The Confusion Assessment Method (CAM) for the ICU-7 Delirium Severity Scale

Khan BA, et al. The Confusion Assessment Method for the ICU-7 Delirium Severity
Scale: A Novel Delirium Severity Instrument for Use in the ICU
. Crit Care Med. 2017 May;45(5):851-857.

Measurements and Main Results: Patients received the CAM-ICU, Richmond Agitation-Sedation Scale (RASS), and Delirium Rating Scale-Revised (DRS-R)-98 assessments. A 7-point scale (0-7) was derived from responses to the CAM-ICU and RASS items. CAM-ICU-7 showed high internal consistency (Cronbach’s alpha=0.85) and good correlation with DRS-R-98 scores (correlation coefficient=0.64). Known-groups validity was supported by the separation of mechanically ventilated and non-ventilated assessments. Median CAM-ICU-7 scores demonstrated good predictive validity with higher odds (OR=1.47; 95% CI=1.30-1.66) of inhospital mortality, and lower odds (OR=0.8; 95% CI=0.72-0.9) of being discharged home after adjusting for age, race, gender, severity of illness, and chronic comorbidities. Higher CAM-ICU-7 scores were also associated with increased length of ICU stay (p=0.001).

Conclusion: Our results suggest that CAM-ICU-7 is a valid and reliable delirium severity measure among ICU patients. Further research comparing it to other delirium severity measures, its use in delirium efficacy trials, and real life implementation is needed to determine its role in research and clinical practice.


Pavone KJ, et al. Evaluating delirium outcomes among older adults in the surgical intensive care unit. Heart Lung. 2020 Sep-Oct;49(5):578-584.

Results: In the pre- and post-intervention cohorts, 37% (37/101) and 33% (56/172) of patients screened positive for delirium, respectively. Following implementation of the delirium-informed care intervention, the number of days where no CAM-ICU assessment was performed significantly decreased (Pre 1.1 ± 1.4; Post 0.45 ± 0.65; p <0.001) and the number of negative assessments significantly increased (Pre 2.45 ± 1.66; Post 2.94 ± 1.69; p < 0.0178), indicating that nurses post-intervention were more consistently assessing for delirium.

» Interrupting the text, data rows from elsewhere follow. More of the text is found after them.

def ICond.ofCode (x : BitVec 3) : ICond :=
  match x.toNat with
  | 0 => .eq
  | 1 => .ne
  | 2 => .lt
  | 3 => .le
  | 4 => .gt
  | _ => .ge

/-- Codes of `MinOp` (R113). -/
def MinOp.code : MinOp → BitVec 2
  | .min => 0
  | .max => 1
  | .adf => 2
  | .clmp => 3

def MinOp.ofCode (x : BitVec 2) : MinOp :=
  match x.toNat with
  | 0 => .min
  | 1 => .max
  | 2 => .adf
  | _ => .clmp

/-- Codes of `UniOp` (R114). -/
def UniOp.code : UniOp → BitVec 3
  | .abs => 0
  | .neg => 1
  | .not => 2
  | .pop => 3
  | .clz => 4
  | .ctz => 5
  | .brev => 6
  | .bswp => 7

def UniOp.ofCode (x : BitVec 3) : UniOp :=
  match x.toNat with
  | 0 => .abs
  | 1 => .neg
  | 2 => .not
  | 3 => .pop
  | 4 => .clz
  | 5 => .ctz
  | 6 => .brev
  | _ => .bswp

/-- Codes of `RedOp` (R120). -/
def RedOp.code : RedOp → BitVec 3
  | .add => 0
  | .min => 1
  | .max => 2
  | .and => 3
  | .or => 4
  | .xor => 5

def RedOp.ofCode (x : BitVec 3) : RedOp :=
  match x.toNat with
  | 0 => .add
  | 1 => .min
  | 2 => .max
  | 3 => .and
  | 4 => .or
  | _ => .xor

/-- Codes of `ShflMode` (R117). -/
def ShflMode.code : ShflMode → BitVec 2
  | .idx => 0
  | .xor => 1
  | .up => 2
  | .dn => 3

def ShflMode.ofCode (x : BitVec 2) : ShflMode :=
  match x.toNat with
  | 0 => .idx
  | 1 => .xor
  | 2 => .up
  | _ => .dn

/-- Codes of `Gran` (R118). -/
def Gran.code : Gran → BitVec 2
  | .w => 0
  | .h => 1
  | .b => 2

def Gran.ofCode (x : BitVec 2) : Gran :=
  match x.toNat with
  | 0 => .w
  | 1 => .h
  | _ => .b

/-- Codes of `IdxMode` (R97). -/
def IdxMode.code : IdxMode → BitVec 8
  | .lane => 0
  | .group => 1
  | .grid => 2

def IdxMode.ofCode (x : BitVec 8) : IdxMode :=
  match x.toNat with
  | 0 => .lane
  | 1 => .group
  | _ => .grid

/-- Codes of `FMinOp` (R151). -/
def FMinOp.code : FMinOp → BitVec 2
  | .min => 0
  | .max => 1
  | .minp => 2
  | .maxp => 3

def FMinOp.ofCode (x : BitVec 2) : FMinOp :=
  match x.toNat with
  | 0 => .min
  | 1 => .max
  | 2 => .minp
  | _ => .maxp

/-- Codes of `FCond` (R152). -/
def FCond.code : FCond → BitVec 3
  | .eq => 0
  | .ne => 1
  | .lt => 2
  | .le => 3
  | .gt => 4
  | .ge => 5
  | .un => 6
  | .ord => 7

def FCond.ofCode (x : BitVec 3) : FCond :=
  match x.toNat with
  | 0 => .eq
  | 1 => .ne
  | 2 => .lt
  | 3 => .le
  | 4 => .gt
  | 5 => .ge
  | 6 => .un
  | _ => .ord

/-- Codes of `SLogOp` (R178). -/
def SLogOp.code : SLogOp → BitVec 2
  | .and => 0
  | .or => 1
  | .xor => 2
  | .andn => 3

def SLogOp.ofCode (x : BitVec 2) : SLogOp :=
  match x.toNat with
  | 0 => .and
  | 1 => .or
  | 2 => .xor
  | _ => .andn

/-- Codes of `SBitOp` (R178). -/
def SBitOp.code : SBitOp → BitVec 2
  | .ext => 0
  | .pop => 1
  | .clz => 2
  | .ctz => 3

def SBitOp.ofCode (x : BitVec 2) : SBitOp :=
  match x.toNat with
  | 0 => .ext
  | 1 => .pop
  | 2 => .clz
  | _ => .ctz

/-- Codes of `MoviForm` (R179). -/
def MoviForm.code : MoviForm → BitVec 3
  | .whole => 0
  | .hi => 1
  | .lo => 2

def MoviForm.ofCode (x : BitVec 3) : MoviForm :=
  match x.toNat with
  | 0 => .whole
  | 1 => .hi
  | _ => .lo

/-- Codes of `SwrOp` (R183). -/
def SwrOp.code : SwrOp → BitVec 8
  | .write => 0
  | .set => 1
  | .clr => 2

def SwrOp.ofCode (x : BitVec 8) : SwrOp :=
  match x.toNat with
  | 0 => .write
  | 1 => .set
  | _ => .clr

/-- Codes of `EmOp` (R187). -/
def EmOp.code : EmOp → BitVec 8
  | .set => 0
  | .and => 1
  | .or => 2
  | .andn => 3

def EmOp.ofCode (x : BitVec 8) : EmOp :=
  match x.toNat with
  | 0 => .set
  | 1 => .and
  | 2 => .or
  | _ => .andn

/-- Codes of `VoteOp` (R189). -/
def VoteOp.code : VoteOp → BitVec 8
  | .ballot => 0
  | .any => 1
  | .all => 2
  | .uni => 3

def VoteOp.ofCode (x : BitVec 8) : VoteOp :=
  match x.toNat with
  | 0 => .ballot
  | 1 => .any
  | 2 => .all
  | _ => .uni

/-- Codes of `Sz` (R62). -/
def Sz.code : Sz → BitVec 4
  | .b1 => 0
  | .b2 => 1
  | .b4 => 2
  | .b8 => 3
  | .b16 => 4
  | .b32 => 5

def Sz.ofCode (x : BitVec 4) : Sz :=
  match x.toNat with
  | 0 => .b1
  | 1 => .b2
  | 2 => .b4
  | 3 => .b8
  | 4 => .b16
  | _ => .b32

/-- Codes of `Hint` (R62). -/
def Hint.code : Hint → BitVec 2
  | .dflt => 0
  | .strm => 1
  | .stky => 2
  | .byp => 3

def Hint.ofCode (x : BitVec 2) : Hint :=
  match x.toNat with
  | 0 => .dflt
  | 1 => .strm
  | 2 => .stky
  | _ => .byp

/-- Codes of `MOrd` (R62). -/
def MOrd.code : MOrd → BitVec 3
  | .rlx => 0
  | .acq => 1
  | .rel => 2
  | .ar => 3
  | .sc => 4

def MOrd.ofCode (x : BitVec 3) : MOrd :=
  match x.toNat with
  | 0 => .rlx
  | 1 => .acq
  | 2 => .rel
  | 3 => .ar
  | _ => .sc

/-- Codes of `Scope` (R62). -/
def Scope.code : Scope → BitVec 3
  | .core => 0
  | .clus => 1
  | .dev => 2
  | .sys => 3

def Scope.ofCode (x : BitVec 3) : Scope :=
  match x.toNat with
  | 0 => .core
  | 1 => .clus
  | 2 => .dev
  | _ => .sys

/-- Codes of `AtomFn` (R244). -/
def AtomFn.code : AtomFn → BitVec 4
  | .add => 0
  | .and => 1
  | .or => 2
  | .xor => 3
  | .smin => 4
  | .smax => 5
  | .nmin => 6
  | .nmax => 7
  | .xchg => 8
  | .cas => 9

def AtomFn.ofCode (x : BitVec 4) : AtomFn :=
  match x.toNat with
  | 0 => .add
  | 1 => .and
  | 2 => .or
  | 3 => .xor
  | 4 => .smin
  | 5 => .smax
  | 6 => .nmin
  | 7 => .nmax
  | 8 => .xchg
  | _ => .cas

/-- Codes of `AtmfFn` (R245). -/
def AtmfFn.code : AtmfFn → BitVec 4
  | .add => 0
  | .min => 1
  | .max => 2
  | .exact => 3
  | .exactb => 4

def AtmfFn.ofCode (x : BitVec 4) : AtmfFn :=
  match x.toNat with
  | 0 => .add
  | 1 => .min
  | 2 => .max
  | 3 => .exact
  | _ => .exactb

/-- Codes of `CmntFn` (R249). -/
def CmntFn.code : CmntFn → BitVec 4
  | .dmt => 0
  | .stky => 1
  | .drop => 2
  | .evict => 3

def CmntFn.ofCode (x : BitVec 4) : CmntFn :=
  match x.toNat with
  | 0 => .dmt
  | 1 => .stky
  | 2 => .drop
  | _ => .evict

/-- Codes of `BankMode` (R253). -/
def BankMode.code : BankMode → BitVec 8
  | .cache => 0
  | .spad => 1
  | .fifo => 2

def BankMode.ofCode (x : BitVec 8) : BankMode :=
  match x.toNat with
  | 0 => .cache
  | 1 => .spad
  | _ => .fifo

/-- Codes of `FA` (R63). -/
def FA.code : FA → BitVec 4
  | .e4m3 => 0
  | .e5m2 => 1
  | .bf16 => 2
  | .f16 => 3
  | .s8 => 4
  | .n8 => 5
  | .f32 => 6

def FA.ofCode (x : BitVec 4) : FA :=
  match x.toNat with
  | 0 => .e4m3
  | 1 => .e5m2
  | 2 => .bf16
  | 3 => .f16
  | 4 => .s8
  | 5 => .n8
  | _ => .f32

/-- Codes of `CollKind` (R299). -/
def CollKind.code : CollKind → BitVec 4
  | .allReduce => 0
  | .reduceScatter => 1
  | .allGather => 2
  | .broadcast => 3

def CollKind.ofCode (x : BitVec 4) : CollKind :=
  match x.toNat with
  | 0 => .allReduce
  | 1 => .reduceScatter
  | 2 => .allGather
  | _ => .broadcast

/-- Codes of `Eng` (R50). -/
def Eng.code : Eng → BitVec 3
  | .general => 0
  | .matrix => 1
  | .engine => 2
  | .system => 3

def Eng.ofCode (x : BitVec 3) : Eng :=
  match x.toNat with
  | 0 => .general
  | 1 => .matrix
  | 2 => .engine
  | _ => .system
/-- Scalar positions (R68). -/
def SPos.code : SPos → BitVec 8
  | .s n => 0#2 ++ n
  | .m n => 8#5 ++ n
  | .em => 72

Conclusions: This study failed to show improvements in patient outcomes (SICU and hospital length of stay, 30-day readmission and mortality rates), before and following a delirium-informed care intervention. However, positive trends in the data suggest that delirium-informed care has the potential to increase rates of assessment and delirium identification, thereby providing the foundation for reducing the consequences of delirium and improve patient-level outcomes. Further better controlled prospective work is needed to validate this intervention.